10/11/2022 23:59:47 :: creating database metric MediaWiki.objectcache.5573333_a2cee473_6153_11ed_b4fb_1866da9950fa.set_call_rate.mean (archive=[(60, 10080), (300, 4032), (900, 2880), (3600, 8760), (86400, 1825)] xff=0.01 agg=None)
10/11/2022 23:59:49 :: creating database metric MediaWiki.objectcache.5469095_9d719f01_6153_11ed_bede_4cd98f892406.set_call_rate.rate (archive=[(60, 10080), (300, 4032), (900, 2880), (3600, 8760), (86400, 1825)] xff=0.01 agg=None)
10/11/2022 23:59:49 :: creating database metric MediaWiki.objectcache.0_9054aaf3_6153_11ed_b4fb_1866da9950fa.get_hit_rate.sum (archive=[(60, 10080), (300, 4032), (900, 2880), (3600, 8760), (86400, 1825)] xff=0.0 agg=sum)
10/11/2022 23:59:49 :: creating database metric MediaWiki.objectcache.0_9054aaf3_6153_11ed_b4fb_1866da9950fa.get_hit_rate.count (archive=[(60, 10080), (300, 4032), (900, 2880), (3600, 8760), (86400, 1825)] xff=0.0 agg=sum)
10/11/2022 23:59:49 :: creating database metric MediaWiki.objectcache.5508934_a793970e_6153_11ed_8808_2cea7f7fc983.set_call_rate.upper (archive=[(60, 10080), (300, 4032), (900, 2880), (3600, 8760), (86400, 1825)] xff=0.01 agg=max)
10/11/2022 23:59:49 :: creating database metric MediaWiki.objectcache.5508934_a793970e_6153_11ed_8808_2cea7f7fc983.set_call_rate.mean (archive=[(60, 10080), (300, 4032), (900, 2880), (3600, 8760), (86400, 1825)] xff=0.01 agg=None)
10/11/2022 23:59:49 :: creating database metric MediaWiki.objectcache.5508934_a793970e_6153_11ed_8808_2cea7f7fc983.set_call_rate.count (archive=[(60, 10080), (300, 4032), (900, 2880), (3600, 8760), (86400, 1825)] xff=0.0 agg=sum)
10/11/2022 23:59:49 :: creating database metric MediaWiki.objectcache.5565942_b8dcaa01_6153_11ed_bede_4cd98f892406.set_bytes_sent.upper (archive=[(60, 10080), (300, 4032), (900, 2880), (3600, 8760), (86400, 1825)] xff=0.01 agg=max)
10/11/2022 23:59:50 :: creating database metric MediaWiki.objectcache.3878227_a06c89ae_6153_11ed_ad1d_4cd98faf5af0.set_bytes_sent.sum (archive=[(60, 10080), (300, 4032), (900, 2880), (3600, 8760), (86400, 1825)] xff=0.0 agg=sum)
10/11/2022 23:59:50 :: creating database metric MediaWiki.objectcache.3878227_a06c89ae_6153_11ed_ad1d_4cd98faf5af0.set_bytes_sent.count (archive=[(60, 10080), (300, 4032), (900, 2880), (3600, 8760), (86400, 1825)] xff=0.0 agg=sum)
10/11/2022 23:59:50 :: creating database metric MediaWiki.objectcache.3818463_a5313d4e_6153_11ed_897a_4cd98f8911b3.set_call_rate.upper (archive=[(60, 10080), (300, 4032), (900, 2880), (3600, 8760), (86400, 1825)] xff=0.01 agg=max)
10/11/2022 23:59:50 :: creating database metric MediaWiki.objectcache.3818463_a5313d4e_6153_11ed_897a_4cd98f8911b3.set_call_rate.lower (archive=[(60, 10080), (300, 4032), (900, 2880), (3600, 8760), (86400, 1825)] xff=0.01 agg=min)
10/11/2022 23:59:50 :: creating database metric MediaWiki.objectcache.5572906_b5e1b330_6153_11ed_ad4d_1866da99521a.set_bytes_sent.rate (archive=[(60, 10080), (300, 4032), (900, 2880), (3600, 8760), (86400, 1825)] xff=0.01 agg=None)
...

Using 40% of disk space in 10d:

2022-11-18-101302_1294x939_scrot.png (939×1 px, 61 KB)

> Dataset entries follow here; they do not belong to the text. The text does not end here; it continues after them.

-- ==== Sys2Proof/WellFormed.lean ====
section
/-! DEFINITION. Which instructions are well formed. Every operand is exactly as wide as its field, so the one thing left
to check is the side condition of the opcode table's COP0 row: "every COP0 function word not matched by RFE". -/

namespace Sys2Proof

/-- The well-formed instructions: a COP0 function word is another COP0 function than RFE's `funct = 0x10` (rules R349,
R350). -/
def Instr.wf : Instr → Bool
  | .cop0 cofun => cofun.extractLsb' 0 6 != 0x10#6
  | .sll _ _ _ | .srl _ _ _ | .sra _ _ _ | .sllv _ _ _ | .srlv _ _ _ | .srav _ _ _ | .jr _ | .jalr _ _
  | .syscall _ | .brk _ | .mfhi _ | .mthi _ | .mflo _ | .mtlo _ | .mult _ _ | .multu _ _ | .div _ _
  | .divu _ _ | .add _ _ _ | .addu _ _ _ | .sub _ _ _ | .subu _ _ _ | .and _ _ _ | .or _ _ _ | .xor _ _ _
  | .nor _ _ _ | .slt _ _ _ | .sltu _ _ _ | .bltz _ _ | .bgez _ _ | .bltzal _ _ | .bgezal _ _ | .j _ | .jal _
  | .beq _ _ _ | .bne _ _ _ | .blez _ _ | .bgtz _ _ | .addi _ _ _ | .addiu _ _ _ | .slti _ _ _ | .sltiu _ _ _
  | .andi _ _ _ | .ori _ _ _ | .xori _ _ _ | .lui _ _ | .lb _ _ _ | .lh _ _ _ | .lwl _ _ _ | .lw _ _ _
  | .lbu _ _ _ | .lhu _ _ _ | .lwr _ _ _ | .sb _ _ _ | .sh _ _ _ | .swl _ _ _ | .sw _ _ _ | .swr _ _ _
  | .mfc0 _ _ | .cfc0 _ _ | .mtc0 _ _ | .ctc0 _ _ | .bc0f _ | .bc0t _ | .rfe | .lwc0 _ _ _ | .swc0 _ _ _
  | .mfc2 _ _ | .cfc2 _ _ | .mtc2 _ _ | .ctc2 _ _ | .bc2f _ | .bc2t _ | .cop2 _ | .lwc2 _ _ _ | .swc2 _ _ _
  | .cop1 _ | .lwc1 _ _ _ | .swc1 _ _ _ | .cop3 _ | .lwc3 _ _ _ | .swc3 _ _ _ => true

/-- `Instr.wf` as a proposition. -/
abbrev Instr.WellFormed (i : Instr) : Prop := i.wf = true

end Sys2Proof
end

Not sure about the root cause but looking at commit history I see @aaron your changes to objectcache seem to line up timing-wise with this, could you take a look? cc @colewhite too

Event Timeline

Mentioned in SAL (#wikimedia-operations) [2022-11-18T09:21:52Z] <godog> nuke MediaWiki.objectcache.*_11ed_* - T323357

colewhite set Security to Software security bug.Nov 18 2022, 10:22 PM
colewhite added projects: Security, Security-Team.
colewhite changed the visibility from "Public (No Login Required)" to "Custom Policy".
colewhite changed the subtype of this task from "Task" to "Security Issue".

I was able to locate the source for the [01]_[a-z0-9]{8}_[a-z0-9]{4}_11ed_[a-z0-9]{4}_[a-z0-9]{12} metrics coming from SimpleParsoidOutputStash:49. These metrics can be generated by requesting data from DiscussionTools extension api endpoint discussiontoolspageinfo.

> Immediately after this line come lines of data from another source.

-- ==== Sys2Proof/Machine/Bus.lean ====
section
/-! DEFINITION. The memory bus: segment decode, region match, the peripheral router, and the access algorithms MemRead,
MemWrite and FetchWord (spec/20_memory.md). -/

namespace Sys2Proof.Machine

/-! ### Exceptions an access or an instruction can raise -/

/-- The exceptions of rule R411 that this machine raises, with the information each carries (rule R410). Mod, TLBL and
TLBS are never raised (no TLB). -/
inductive Exc where
  | int
  | adEL (badvaddr : Word)
  | adES (badvaddr : Word)
  /-- Bus error on fetch; the faulting address is carried, and stored nowhere (rules R109, R412). -/
  | ibe (addr : Word)
  /-- Bus error on data; the faulting address is carried, and stored nowhere (rules R109, R412). -/
  | dbe (addr : Word)
  | sys
  | bp
  | ri
  | cpU (ce : BitVec 2)
  | ov
  deriving DecidableEq, Repr

/-- Cause.ExcCode (rule R411). -/
def Exc.code : Exc → BitVec 5
  | .int => 0
  | .adEL _ => 4
  | .adES _ => 5
  | .ibe _ => 6
  | .dbe _ => 7
  | .sys => 8
  | .bp => 9
  | .ri => 10
  | .cpU _ => 11
  | .ov => 12

/-- The address BadVaddr takes: only AdEL and AdES write it (rule R412). -/
def Exc.badVaddr : Exc → Option Word
  | .adEL a => some a
  | .adES a => some a
  | .int | .ibe _ | .dbe _ | .sys | .bp | .ri | .cpU _ | .ov => none

/-- The number Cause.CE takes: only CpU writes it (rules R64, R410). -/
def Exc.ce : Exc → Option (BitVec 2)
  | .cpU z => some z
  | .int | .adEL _ | .adES _ | .ibe _ | .dbe _ | .sys | .bp | .ri | .ov => none

/-! ### Translation (rules R101 to R109) -/

/-- The six regions of rule R106. -/
inductive Region where
  | mainMemory
  | scratchPad
  | parallelPort
  | ioWindow
  | bootRom
  | cacheControl
  deriving DecidableEq, Repr

/-- A located byte: `(region, offset)` (rule R108). -/
structure Loc where
  region : Region
  off : Nat
  deriving DecidableEq, Repr

/-- The interval of a region. -/
def regionInterval (c : Config) : Region → Interval
  | .mainMemory => c.mainMemory
  | .scratchPad => c.scratchPad
  | .parallelPort => c.parallelPort
  | .ioWindow => c.ioWindow
  | .bootRom => c.bootRom
  | .cacheControl => c.cacheControl

/-- The storage address of a located byte (log entry 3). -/
def storageAddress (c : Config) (l : Loc) : Nat := (regionInterval c l.region).base + l.off

/-- An I/O-window offset is located only when some device answers it (rule R122). -/
def locateIo (c : Config) (off : Nat) : Option Loc :=
  if c.ioSubranges.any (fun r => r.contains off) then some ⟨.ioWindow, off⟩ else none

/-- Match a physical address against the regions in priority order (rules R105, R108); none is a bus fault (R109). -/
def matchRegion (c : Config) (phys : Nat) : Option Loc :=
  if c.mainMemory.contains phys then some ⟨.mainMemory, phys - c.mainMemory.base⟩
  else if c.scratchPad.contains phys then some ⟨.scratchPad, phys - c.scratchPad.base⟩
  else if c.parallelPort.contains phys then some ⟨.parallelPort, phys - c.parallelPort.base⟩
  else if c.ioWindow.contains phys then locateIo c (phys - c.ioWindow.base)
  else if c.bootRom.contains phys then some ⟨.bootRom, phys - c.bootRom.base⟩
  else none

/-- The four segments of rule R101. -/
inductive Segment where
  | user
  | kernelA
  | kernelB
  | control
  deriving DecidableEq, Repr

/-- The segment of a virtual address, by its top three bits (rule R101). -/
def segmentOf (addr : Word) : Segment :=
  let top := addr.extractLsb' 29 3
  if top = 4#3 then .kernelA
  else if top = 5#3 then .kernelB
  else if top = 6#3 ∨ top = 7#3 then .control
  else .user

/-- Translate a virtual address to its located byte, none for a bus fault (rules R101 to R104, R108, R109, R122). -/
def translate (c : Config) (addr : Word) : Option Loc :=
  match segmentOf addr with
  | .user => matchRegion c addr.toNat
  | .kernelA => matchRegion c (addr - 0x80000000#32).toNat
  | .kernelB => matchRegion c (addr - 0xA0000000#32).toNat
  | .control =>
    if c.cacheControl.contains addr.toNat then some ⟨.cacheControl, addr.toNat - c.cacheControl.base⟩ else none

/-- Translate the `n` bytes from `addr` up, wrapping modulo 2^32; none if any is a bus fault (rules R125, R137). -/
def translateAll (c : Config) (addr : Word) : Nat → Option (List Loc)
  | 0 => some []
  | n + 1 =>
    match translate c addr, translateAll c (addr + 1#32) n with
    | some l, some ls => some (l :: ls)
    | _, _ => none

/-! ### Byte accesses (rules R110 to R115, R121) -/

/-- The peripheral router's answer to `IoRead(off)`: the host's next queued byte, or a free value (rule R121). -/
def State.ioRead (s : State) (off : Nat) : Byte × State :=
  match s.ioAnswers with
  | b :: rest => (b, { s with ioAnswers := rest, ioTrace := .read off b :: s.ioTrace })
  | [] =>
    (Config.ioAnswer s.draws off,
      { s with draws := s.draws + 1, ioTrace := .read off (Config.ioAnswer s.draws off) :: s.ioTrace })

/-- `IoWrite(off, b)`: recorded as an event (rule R121). -/
def State.ioWrite (s : State) (off : Nat) (b : Byte) : State := { s with ioTrace := .write off b :: s.ioTrace }

/-- Put a byte into a storage region. -/
def State.storeByte (s : State) (l : Loc) (b : Byte) : State :=
  { s with mem := Memory.write s.mem (storageAddress s.cfg l) b }

/-- `ReadByte(loc)` (rules R110 to R115). -/
def readByte (l : Loc) (s : State) : Byte × State :=
  match l.region with
  | .ioWindow => s.ioRead l.off
  | .mainMemory | .scratchPad | .parallelPort | .bootRom | .cacheControl =>
    (Memory.byte s.mem (storageAddress s.cfg l), s)

/-- `WriteByte(loc, b)`: the boot ROM accepts and discards it (rules R110 to R115). -/
def writeByte (l : Loc) (b : Byte) (s : State) : State :=
  match l.region with
  | .ioWindow => s.ioWrite l.off b
  | .bootRom => s
  | .mainMemory | .scratchPad | .parallelPort | .cacheControl => s.storeByte l b

/-- Read located bytes in order (rules R125, R131). -/
def readBytes : List Loc → State → List Byte × State
  | [], s => ([], s)
  | l :: ls, s => ((readByte l s).1 :: (readBytes ls (readByte l s).2).1, (readBytes ls (readByte l s).2).2)

/-- Write the bytes of `v`, the least significant first, to located bytes in order (rules R118, R126). -/
def writeBytes : List Loc → Word → State → State
  | [], _, s => s
  | l :: ls, v, s => writeBytes ls (v >>> 8) (writeByte l (v.setWidth 8) s)

/-! ### Access algorithms (rules R125 to R129) -/

/-- The result of an access: a value and the state after it, an exception, or a refusal (rule R15). -/
inductive Access (α : Type) where
  | done (value : α) (s : State)
  | raised (e : Exc)
  | refused (r : Refusal)

/-- Whether an access is a load (or fetch) or a store: AdEL or AdES (rule R120). -/
inductive AccessKind where
  | load
  | store
  deriving DecidableEq, Repr

/-- The address error of an access (rules R117, R120). -/
def addressError : AccessKind → Word → Exc
  | .load, a => .adEL a
  | .store, a => .adES a

/-- The checks on an address before translation, in order: alignment (rule R120), then user mode (rule R117). -/
def addressCheck (k : AccessKind) (addr : Word) (n : Nat) (s : State) : Option Exc :=
  if addr.toNat % n ≠ 0 then some (addressError k addr)
  else if s.userMode && addr.getLsbD 31 then some (addressError k addr)
  else none

/-- `MemRead(addr, n)` (rules R125, R127, R129). -/
def memRead (addr : Word) (n : Nat) (s : State) : Access Word :=
  match addressCheck .load addr n s with
  | some e => .raised e
  | none =>
    if s.isolated then .refused .isolatedCacheLoad
    else
      match translateAll s.cfg addr n with
      | none => .raised (.dbe addr)
      | some locs => .done (littleEndian (readBytes locs s).1) (readBytes locs s).2

/-- A store after its address checks: discarded while SR.IsC = 1, otherwise every byte is translated before any is
written (rules R126, R129). -/
def storeChecked (addr : Word) (n : Nat) (v : Word) (s : State) : Access Unit :=
  if s.isolated then .done () s
  else
    match translateAll s.cfg addr n with
    | none => .raised (.dbe addr)
    | some locs => .done () (writeBytes locs v s)

/-- `MemWrite(addr, n, v)` (rules R126, R127). -/
def memWrite (addr : Word) (n : Nat) (v : Word) (s : State) : Access Unit :=
  match addressCheck .store addr n s with
  | some e => .raised e
  | none => storeChecked addr n v s

/-- `FetchWord(addr)`: the caches play no part, and SR.IsC neither (rules R128, R134). -/
def fetchWord (addr : Word) (s : State) : Access Word :=
  match addressCheck .load addr 4 s with
  | some e => .raised e
  | none =>
    match translateAll s.cfg addr 4 with
    | none => .raised (.ibe addr)
    | some locs => .done (littleEndian (readBytes locs s).1) (readBytes locs s).2

end Sys2Proof.Machine
end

I'm guessing it's important to generate BagOStuff cache keys through a call to makeKey() so that the cache correctly tags the cache keys.

Marking security as it's a Graphite DoS vector.

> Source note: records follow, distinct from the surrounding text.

-- ==== Sys2Proof/Machine/Ops.lean ====
section
/-! DEFINITION. How an instruction ends: retire, exception entry and refusal (rules R52, R404, R410), the return from an
exception (rule R349), the coprocessor usability check (rules R343, R344), and the accesses the meanings share. -/

namespace Sys2Proof.Machine

/-- What a meaning answers. -/
abbrev Result := Host.Outcome State Fault Refusal

/-! ### Exception entry and return -/

/-- The vector SR.BEV selects (rule R415). -/
def State.vector (s : State) : Word := if s.bootVectors then bootVector else generalVector

/-- The restart address: the branch when the instruction at `pc` is in a delay slot (rule R413). -/
def State.restartAddress (s : State) : Word := if s.bd then s.pc - 4#32 else s.pc

/-- `enter(E, info)`: TAKING AN EXCEPTION, what every exception does (rule R410). -/
def State.enter (s : State) (e : Exc) : State :=
  { s with
    cop0 :=
      { s.cop0 with
        badVaddr := e.badVaddr.getD s.cop0.badVaddr
        epc := s.restartAddress
        cause := enterCause s.cop0.cause s.bd e.ce e.code
        sr := pushStatus s.cop0.sr }
    regs := s.regs.tick
    pc := s.vector
    npc := s.vector + 4#32
    bd := false
    lastStep := some (.excepted e.code) }

/-- RFE's effect: the (KU, IE) stack is popped (rule R349). -/
def State.restoreStatus (s : State) : State := { s with cop0 := { s.cop0 with sr := popStatus s.cop0.sr } }

/-- An instruction that raises: the step enters the exception from the state before the instruction (rules R16, R402). -/
def raise (e : Exc) (s : State) : Result := .next (s.enter e)

/-! ### Retire -/

/-- Retire (rule R52): tick, then move the program counters. `isBranch` says whether the instruction was a branch or
jump instruction, `target` is the target `branch(target)` recorded in this step (rule R53). -/
def State.retire (s : State) (isBranch : Bool) (target : Option Word) : State :=
  { s with
    regs := s.regs.tick
    pc := s.npc
    npc := target.getD (s.npc + 4#32)
    bd := isBranch
    lastStep := some .retired }

/-- An instruction that is no branch completes with `s` as its effect. -/
def complete (s : State) : Result := .next (s.retire false none)

/-- A branch or jump instruction completes, taken when it recorded a target (rules R53, R260). -/
def completeBranch (target : Option Word) (s : State) : Result := .next (s.retire true target)

/-- The target a conditional branch records (rule R260). -/
def takenIf (c : Bool) (target : Word) : Option Word := if c then some target else none

/-! ### Accesses -/

/-- Go on after an access that succeeded; an exception is entered from the state before the instruction (rule R402). -/
def afterAccess {α : Type} (a : Access α) (s : State) (go : α → State → Result) : Result :=
  match a with
  | .done v s' => go v s'
  | .raised e => raise e s
  | .refused r => .refused r

/-- A load of `n` bytes into `rt`, delayed, after `f` has extended them (rules R310, R311). -/
def load (n : Nat) (f : Word → Word) (rt rs : Reg) (imm : BitVec 16) (s : State) : Result :=
  afterAccess (memRead (s.ea rs imm) n s) s (fun v s' => complete (s'.setXLate rt (f v)))

/-- A store of the low `n` bytes of `v` (rule R310). -/
def store (n : Nat) (v : Word) (rs : Reg) (imm : BitVec 16) (s : State) : Result :=
  afterAccess (memWrite (s.ea rs imm) n v s) s (fun _ s' => complete s')

/-- A partial-word load: the user-mode check is on the unaligned address, then the whole aligned word is read and merged
with the register's visible value (rules R315, R319, R326). -/
def loadPartial (merge : Word → Word → Nat → Word) (rt rs : Reg) (imm : BitVec 16) (s : State) : Result :=
  let ea := s.ea rs imm
  match addressCheck .load ea 1 s with
  | some e => raise e s
  | none =>
    afterAccess (memRead (alignedWord ea) 4 s) s
      (fun word s' => complete (s'.setXLate rt (merge (s.x rt) word (byteInWord ea))))

/-- A partial-word store of `n` bytes of `v` from `addr` up: the user-mode check is on the unaligned address `ea`, and
only the bytes stored are translated (rules R322, R324). -/
def storePartial (ea addr : Word) (n : Nat) (v : Word) (s : State) : Result :=
  match addressCheck .store ea 1 s with
  | some e => raise e s
  | none => afterAccess (storeChecked addr n v s) s (fun _ s' => complete s')

/-! ### Coprocessor usability -/

/-- Whether coprocessor `z` is usable: COP0 in kernel mode or with CU0, the others with CUz (rules R343, R344). -/
def State.copUsable (s : State) (z : BitVec 2) : Bool :=
  if z = 0#2 then !s.userMode || s.copEnabled 0#2 else s.copEnabled z

/-- Run a coprocessor instruction after its usability check; CpU otherwise (rules R342 to R344). -/
def whenUsable (z : BitVec 2) (s : State) (r : Result) : Result :=
  if s.copUsable z then r else raise (.cpU z) s

/-! ### Free values -/

/-- Draw a free word (rules R68, R69). -/
def State.drawWord (s : State) : Word × State := (Config.freeWord s.draws, { s with draws := s.draws + 1 })

/-! ### The start of a step -/

/-- The level of the lines at this step and the levels still to come (rule R420). -/
def nextLines (lines : BitVec 6) : List (BitVec 6) → BitVec 6 × List (BitVec 6)
  | [] => (lines, [])
  | l :: rest => (l, rest)

/-- `CAUSE[15:10] <- INT_LINES` (rule R420). -/
def State.sampleLines (s : State) : State :=
  { s with
    intLines := (nextLines s.intLines s.lineInputs).1
    lineInputs := (nextLines s.intLines s.lineInputs).2
    cop0 := { s.cop0 with cause := sampleCause s.cop0.cause (nextLines s.intLines s.lineInputs).1 } }

/-- The interrupt condition (rule R421). -/
def State.interruptTaken (s : State) : Bool := s.interruptEnable && s.requestUnmasked

/-! ### Placing an instruction word -/

/-- Lay a byte where a fetch will find it: in storage (the boot ROM too), or as the router's next answer. -/
def placeByte (l : Loc) (b : Byte) (s : State) : State :=
  match l.region with
  | .ioWindow => { s with ioAnswers := b :: s.ioAnswers }
  | .mainMemory | .scratchPad | .parallelPort | .bootRom | .cacheControl => s.storeByte l b

/-- Lay the bytes of `v`, the least significant first, at located bytes; the last is placed first, so that queued
answers come in order. -/
def placeBytes : List Loc → Word → State → State
  | [], _, s => s
  | l :: ls, v, s => placeByte l (v.setWidth 8) (placeBytes ls (v >>> 8) s)

/-- Load an instruction word at `pc`, as the host does (rule R453); where `pc` locates nothing, nothing is placed. -/
def placeWord (w : Word) (s : State) : State :=
  match translateAll s.cfg s.pc 4 with
  | some locs => placeBytes locs w s
  | none => s

end Sys2Proof.Machine
end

colewhite added a project: Parsoid.

Great investigation @colewhite, thank you! @daniel does the above ring a bell? we're getting graphite spammed with metrics like MediaWiki.objectcache.3818463_a5313d4e_6153_11ed_897a_4cd98f8911b3.set_bytes_sent

Great investigation @colewhite, thank you! @daniel does the above ring a bell? we're getting graphite spammed with metrics like MediaWiki.objectcache.3818463_a5313d4e_6153_11ed_897a_4cd98f8911b3.set_bytes_sent

I'm surprised by the log spam, but if it comes from SimpleParsoidOutputStash, then the config change you mention will have triggered it.

I'm surprised at the volume, though. How does DiscussionTools trigger this? Do you have a full stack trace? DiscussionTools shouldn't be using the "stash" flag...

So it appears that DiscussionTools uses a method defined by VisualEditor for loading page HTML content: ApiParsoidTrait::requestRestbasePageHtml. This is method is intended for fetching HTML for editing. However, DiscussionTools is using that method to get rendered HTML for any purpose.

The problem is that ApiParsoidTrait::requestRestbasePageHtml has a side effect: it "stashed" the rendered HTML, so we have the exact rendering the edit is based on when we later save and need to convert HTML back to wikitext. VisualEditor needs this, and DiscussionTools needs this for editing.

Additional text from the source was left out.